Üroloji Uzmanı Opr. Dr. Mustafa Çağlar, "Prostat kanseri erkeklerde en sık görülen iç organ kanseri ve tüm dünyada en sık görülen ikinci kanser türüdür. Yaklaşık olarak her 6 erkekten birinin prostat kanserine yakalanacağı ve her 35 erkekten birinin bu hastalık nedeniyle hayatını kaybedeceği tahmin edilmektedir” dedi.
Dr. Çağlar, "Prostat kanseri oldukça sinsi seyredebilmektedir. Hastalık hiçbir belirti vermeyeceği gibi, hastalar; İdrar veya menide kan görülmesi,İdrar sırasında ağrı veya yanma,Meni boşalması sırasında yanma ağrı,Peniste sertleşme zorluğu,İdrarın yapmada zorluk,İdrara sık çıkma, kasıklara doğru vuran ağrı,İdrar akış hızının azalması,İdrarını tam boşaltamama gibi şikayetlerle başvurabilirler.Bu belirtiler kanser dışı nedenlere (prostat büyümesi, enfeksiyon gibi) de bağlı olabilir” diye konuştu.
Daha sonraki işlemlerle ilgili Opr. Dr. Mustafa Çağlar şöyle devam etti: “Hastanın kan örneğinde laboratuvarda PSA bakılır. PSA prostat kanseri dışında bazı hastalıklarda da yükselebilir (prostatın iltihabı ya da iyi huylu büyümesi gibi). Kanseri düşündüren herhangi bir belirti olduğunda doktor bunun kansere mi yoksa başka bir nedene mi ait olduğunu analiz eder. Bunun için detaylı bir sorgulama ve aile öyküsü alınmasının ardından prostatın parmakla muayenesi, kanda PSA bakılması, idrar tahlili gibi tetkikler yapılır."
PSA testi
PSA testi hakkında bilgi veren Opr. Dr.
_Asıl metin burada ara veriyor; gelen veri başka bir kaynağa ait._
theorem sealFrame_getD {k : Nat} (hk : k < 12) (d : Byte) : (sealFrame head payload).getD k d = head.getD k d := by
  rw [sealFrame, List.append_assoc, List.getD_append _ _ _ _ (hh ▸ hk)]

/-- The header fields are slices of the header. -/
theorem slice_sealFrame {j : Nat} (hj : j ≤ 12) (i : Nat) : slice (sealFrame head payload) i j = slice head i j := by
  rw [sealFrame, List.append_assoc, slice_append_left (hh ▸ hj)]

/-- The checksum field is right. -/
theorem slice_sealFrame_crc :
    slice (sealFrame head payload) 12 16 = encU32 (crc32 (clearCrc (sealFrame head payload))) := by
  rw [clearCrc, sealFrame_take hh, sealFrame_drop hh]
  have hmid := slice_append_mid head (encU32 (crc32 (head ++ zeros 4 ++ payload))) payload
  rwa [hh, encU32_length] at hmid

/-- A sealed frame whose `LEN` field is right parses, and the header fields say the segment (R63, R66). -/
theorem dec_sealFrame (hlen : beNat (slice head 10 12) = payload.length) :
    dec (sealFrame head payload) = some
      { flags := (head.getD 8 0x00#8).setWidth 4
        seq := BitVec.ofNat 32 (beNat (slice head 0 4))
        ack := BitVec.ofNat 32 (beNat (slice head 4 8))
        len := BitVec.ofNat 16 payload.length
        payload := payload } := by
  have hcrc : (crc32 (clearCrc (sealFrame head payload))).toNat = beNat (slice (sealFrame head payload) 12 16) := by
    rw [slice_sealFrame_crc hh, beNat_encU32]
  have hsize : (sealFrame head payload).length - Config.hdrLen = payload.length := by
    rw [sealFrame_length hh]
    exact Nat.add_sub_cancel_left 16 _
  have hheader : ¬ (sealFrame head payload).length < Config.hdrLen := by
    rw [sealFrame_length hh]
    exact Nat.not_lt.mpr (Nat.le_add_right _ _)
  simp only [dec, if_neg hheader, hcrc, hsize, slice_sealFrame hh, sealFrame_getD hh, sealFrame_drop hh, hlen,
    Nat.reduceLeDiff, Nat.reduceLT, ne_eq, not_true_eq_false, if_false]

end

/-! ### The reserved bits (R53) -/

/-- The first twelve bytes of a frame with its reserved bits replaced. -/
def withReserved (f : Bytes) (high flags : BitVec 4) (rsvd : Byte) : Bytes :=
  f.take 8 ++ [high ++ flags, rsvd] ++ slice f 10 12

section
variable {f : Bytes} (hf : 16 ≤ f.length) (high flags : BitVec 4) (rsvd : Byte)
include hf

theorem withReserved_length : (withReserved f high flags rsvd).length = 12 := by
  simp [withReserved, slice_length (show 12 ≤ f.length by omega)]
  omega

theorem withReserved_flags (d : Byte) : ((withReserved f high flags rsvd).getD 8 d).setWidth 4 = flags := by
  have h8 : (f.take 8).length = 8 := by simp; omega
  rw [withReserved, List.append_assoc, List.getD_append_right _ _ _ _ h8.le, h8]
  exact BitVec.setWidth_append_eq_right

/-- `SEQ` and `ACK` stand before the reserved bits. -/
theorem slice_withReserved {j : Nat} (hj : j ≤ 8) (i : Nat) :
    slice (withReserved f high flags rsvd) i j = slice f i j := by
  rw [withReserved, List.append_assoc, slice_append_left (by simp; omega), slice_take hj]

/-- `LEN` stands after the reserved bits. -/
theorem slice_withReserved_len : slice (withReserved f high flags rsvd) 10 12 = slice f 10 12 := by
  have h10 : (f.take 8 ++ [high ++ flags, rsvd]).length = 10 := by simp; omega
  have hlen := slice_append_mid (f.take 8 ++ [high ++ flags, rsvd]) (slice f 10 12) []
  rwa [List.append_nil, h10, slice_length (by omega)] at hlen

end

/-- The formatter keeps none of the reserved bits 7..4 of its operand (R53). -/
theorem flags_and_reserved (b : Byte) : b &&& 0x0F#8 &&& 0xF0#8 = 0x00#8 := by
  rw [BitVec.and_assoc]
  exact BitVec.and_zero

/-- The formatter's bytes 8 and 9 (R53). -/
theorem encHead_getD (flags : Byte) (seq ack : Word) (payload : Bytes) (k : Nat) (d : Byte) :
    (encHead flags seq ack payload).getD (8 + k) d
      = ((flags &&& 0x0F#8) :: 0x00#8 :: beBytes 2 payload.length).getD k d := by
  have h8 : (encU32 seq ++ encU32 ack).length = 8 := by simp
  rw [encHead, List.append_assoc, List.getD_append_right _ _ _ _ (by omega), h8, Nat.add_sub_cancel_left]
  rfl

/-- Settles O10: the formatter writes the reserved bits as zero, and in a sealed frame no field of the segment reads
them. -/
theorem reservedBitsAreIgnored : Obligations.ReservedBitsAreIgnored := by
  refine ⟨fun flags seq ack payload => ?_, fun f g high rsvd h => ?_⟩
  · have hh := encHead_length flags seq ack payload
    rw [enc_eq_sealFrame, sealFrame_getD hh _ (by decide), sealFrame_getD hh _ (by decide),
      encHead_getD _ _ _ _ 0, encHead_getD _ _ _ _ 1]
    exact ⟨flags_and_reserved flags, rfl⟩
  · obtain ⟨hf, -, hlen, rfl⟩ := dec_eq_some h
    have hpayload (flags : BitVec 4) :
        beNat (slice (withReserved f high flags rsvd) 10 12) = (f.drop 16).length := by
      rw [slice_withReserved_len hf, hlen, List.length_drop]
    have hparse := dec_sealFrame (withReserved_length hf high ((f.getD 8 0x00#8).setWidth 4) rsvd) (f.drop 16)
      (hpayload _)
    rw [withReserved_flags hf, slice_withReserved hf _ _ _ (by decide), slice_withReserved hf _ _ _ (by decide),
      List.length_drop, ← hlen] at hparse
    exact hparse

end Sys2Proof.Machine
end

section
/-! The checksum (40_codec.md R60): it is the pseudocode on natural numbers, and it separates two byte strings that
differ in one byte. -/

namespace Sys2Proof.Machine

/-! ### The pseudocode on natural numbers -/

theorem crcBit_toNat (c : Word) : (crcBit c).toNat = crcBitRef c.toNat := by
  have hshift : (c >>> 1).toNat = c.toNat / 2 := by rw [BitVec.toNat_ushiftRight, Nat.shiftRight_one]
  have hbit : c.getLsbD 0 = decide (c.toNat % 2 = 1) := by rw [BitVec.getLsbD, Nat.testBit_zero]
  rw [crcBit, crcBitRef, hbit]
  by_cases hodd : c.toNat % 2 = 1
  · rw [if_pos (decide_eq_true hodd), if_pos hodd, BitVec.toNat_xor, hshift]
    rfl
  · rw [if_neg (by simp [hodd]), if_neg hodd, hshift]

theorem crcByte_toNat (c : Word) (b : Byte) :
    (crcByte c b).toNat = (List.range 8).foldl (fun c _ => crcBitRef c) (c.toNat ^^^ b.toNat) := by
  have hbyte : (b.setWidth 32).toNat = b.toNat := BitVec.toNat_setWidth_of_le (by decide)
  simp only [crcByte, crcBit_toNat, BitVec.toNat_xor, hbyte]
  rfl

/-- The register after any bytes is the register of the pseudocode. -/
theorem crcFrom_toNat (c : Word) (s : Bytes) :
    (crcFrom c s).toNat
      = s.foldl (fun c b => (List.range 8).foldl (fun c _ => crcBitRef c) (c ^^^ b.toNat)) c.toNat := by
  induction s generalizing c with
  | nil => rfl
  | cons b s ih => rw [crcFrom_cons, ih, crcByte_toNat, List.foldl_cons]

theorem crc32_toNat (s : Bytes) : (crc32 s).toNat = crcRef s := by
  rw [crc32, BitVec.toNat_xor, crcFrom_toNat]
  rfl

/-- Settles O5: bit by bit and byte by byte the register holds the number of the pseudocode. -/
theorem crcGenComputesTheChecksum : Obligations.CrcGenComputesTheChecksum := by
  intro data s
  rw [← crc32_toNat, BitVec.ofNat_toNat, BitVec.setWidth_eq]
  exact ⟨(crc32 data).isLt, rfl⟩

/-! ### One byte changed -/

/-- The loop loses no information of the register it starts from. -/
theorem crcFrom_injective (s : Bytes) : Function.Injective (crcFrom · s) := by
  induction s with
  | nil => exact fun _ _ h => h
  | cons b s ih =>
    intro c d h
    simp only [crcFrom_cons] at h
    exact crcByte_injective b (ih h)

/-- One byte step, from a fixed register, loses no information of the byte. -/
theorem crcByte_byte_injective (c : Word) : Function.Injective (crcByte c) := by
  have hentry (b : Byte) : crcByte c b = crcByte (c ^^^ b.setWidth 32) 0x00#8 := by simp [crcByte]
  intro a b h
  rw [hentry a, hentry b] at h
  have hword : a.setWidth 32 = b.setWidth 32 := (BitVec.xor_right_inj c).mp (crcByte_injective _ h)
  simpa using congrArg (BitVec.setWidth 8) hword

theorem crcFrom_set_ne (c : Word) {s : Bytes} {k : Nat} {b : Byte} (hb : s.getD k b ≠ b) :
    crcFrom c (s.set k b) ≠ crcFrom c s := by
  induction s generalizing c k with
  | nil => exact absurd rfl hb
  | cons a s ih =>
    cases k with
    | zero =>
      rw [List.set_cons_zero, crcFrom_cons, crcFrom_cons]
      exact fun h => hb (crcByte_byte_injective c (crcFrom_injective s h)).symm
    | succ k =>
      rw [List.set_cons_succ, crcFrom_cons, crcFrom_cons]
      exact ih _ hb

/-- Two byte strings that differ in exactly one byte have different checksums. -/
theorem crc32_set_ne {s : Bytes} {k : Nat} {b : Byte} (hb : s.getD k b ≠ b) : crc32 (s.set k b) ≠ crc32 s :=
  fun h => crcFrom_set_ne _ hb (xor_right_cancel h)

end Sys2Proof.Machine
end

section
/-! The frame formatter and parser (40_codec.md R62, R63, R65): their pseudocode, and what each says of the other. -/

namespace Sys2Proof.Machine

/-! ### The formatter (R62) -/

/-- The low half of a byte, by mask and by remainder (R53). -/
theorem and_lowHalf_eq_ofNat (b : Byte) : b &&& 0x0F#8 = BitVec.ofNat 8 (b.toNat % 16) := by
  apply BitVec.eq_of_toNat_eq
  have hfits : (BitVec.ofNat 8 (b.toNat % 16)).toNat = b.toNat % 16 := Nat.mod_eq_of_lt (by omega)
  rw [BitVec.toNat_and, hfits]
  exact Nat.and_two_pow_sub_one_eq_mod b.toNat 4

theorem encRef_eq_enc (flags : Byte) (seq ack : Word) (payload : Bytes) :
    encRef flags seq ack payload = enc flags seq ack payload := by
  have hhead : encHead flags seq ack payload = beBytes 4 seq.toNat ++ beBytes 4 ack.toNat
      ++ [BitVec.ofNat 8 (flags.toNat % 16)] ++ [0x00#8] ++ beBytes 2 payload.length := by
    simp [encHead, encU32, and_lowHalf_eq_ofNat]
  have htake : (encHead flags seq ack payload ++ zeros 4 ++ payload).take 12 = encHead flags seq ack payload := by
    rw [List.append_assoc]
    exact List.take_left' (encHead_length flags seq ack payload)
  have hdrop : (encHead flags seq ack payload ++ zeros 4 ++ payload).drop 16 = payload :=
    List.drop_left' (by simp)
  rw [encRef, ← hhead, htake, hdrop, ← crc32_toNat]
  rfl

/-- Settles O6: the formatter is the pseudocode, and its refusal is the test of the payload's length. -/
theorem segEncFormatsTheFrame : Obligations.SegEncFormatsTheFrame := by
  intro flags seq ack payload s
  rw [encRef_eq_enc]
  exact ⟨fun hfits => ⟨enc_length flags seq ack payload, if_neg (Nat.not_lt.mpr hfits)⟩,
    fun hlong => if_pos hlong⟩

/-! ### The parser (R63) -/

theorem frameGood_of_dec {f : Bytes} {g : Segment} (h : dec f = some g) : frameGood f := by
  obtain ⟨hheader, hcrc, hlen, -⟩ := dec_eq_some h
  exact ⟨hheader, by rw [← hcrc, crc32_toNat]; rfl, hlen⟩

theorem dec_of_frameGood {f : Bytes} (h : frameGood f) :
    dec f = some
      { flags := (f.getD 8 0x00#8).setWidth 4
        seq := BitVec.ofNat 32 (beNat (slice f 0 4))
        ack := BitVec.ofNat 32 (beNat (slice f 4 8))
        len := BitVec.ofNat 16 (beNat (slice f 10 12))
        payload := f.drop 16 } := by
  obtain ⟨hheader, hcrc, hlen⟩ := h
  have hsum : (crc32 (clearCrc f)).toNat = beNat (slice f 12 16) := by rw [crc32_toNat, ← hcrc]; rfl
  exact (if_neg (Nat.not_lt.mpr hheader)).trans ((if_neg (not_not.mpr hsum)).trans (if_neg (not_not.mpr hlen)))

theorem dec_of_not_frameGood {f : Bytes} (h : ¬frameGood f) : dec f = none :=
  Option.eq_none_iff_forall_ne_some.mpr fun _ hg => h (frameGood_of_dec hg)

theorem execSegDec_some {f : Bytes} {g : Segment} (h : dec f = some g) (s : State) :
    execSegDec f s = .next (s.answer (.segment (g.flags.setWidth 8) g.seq g.ack g.payload)) := by
  rw [execSegDec, h]

theorem execSegDec_none {f : Bytes} (h : dec f = none) (s : State) : execSegDec f s = s.raise .corruptionDetected := by
  rw [execSegDec, h]

/-- Settles O7: the parser's three tests are those of `frameGood`, on the numbers of the pseudocode. -/
theorem segDecAcceptsExactly : Obligations.SegDecAcceptsExactly := by
  refine fun f s => ⟨fun hgood => ?_, fun hbad => execSegDec_none (dec_of_not_frameGood hbad) s⟩
  have hflags : ((f.getD 8 0x00#8).setWidth 4).setWidth 8 = BitVec.ofNat 8 ((f.getD 8 0x00#8).toNat % 16) := by
    apply BitVec.eq_of_toNat_eq
    rw [BitVec.toNat_setWidth_of_le (by decide), BitVec.toNat_setWidth, BitVec.toNat_ofNat]
    omega
  rw [← hflags]
  exact execSegDec_some (dec_of_frameGood hgood) s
Çağlar, "PSA erkeklerde prostat bezinden salınan ve spermin sıvılaşmasını sağlayan bir enzimdir. Esas olarak, prostatın kanallarını döşeyen ve içini oluşturan hücrelerden salgılanır. PSA büyük ölçüde prostata özgü bir enzimdir ancak çok düşük miktarlarda pankreas ve tükürük bezlerinden de salgılanır. PSA'nın spermdeki konsantrasyonu kandaki seviyesinin milyon katı kadardır. Kanda yükselmesi prostat kanseri açısından önemlidir, ancak PSA yükselmesi sadece prostat kanserine özgü değildir. Prostatın iyi huylu büyümelerinde, prostat iltihaplarında da PSA yükselebilmektedir.”
Prostat kanseri risk faktörleri
Opr. Dr. Mustafa Çağlar açıklamasını şöyle tamamladı: "En önemli risk faktörleri yaş ve aile hikayesidir. Aile öyküsü çok önemlidir. Normal kontroller sırasında prostat kanseri araştırılması 50 yaş sonrası tavsiye edilirken, ailede prostat kanseri mevcudiyeti varsa bu araştırmalar 40 yaş sonrasında başlatılmaktadır. Babasında veya erkek kardeşinde prostat kanseri olanlarda risk oldukça yüksektir ve bu risk yüzde 50’lere kadar çıkmaktadır.”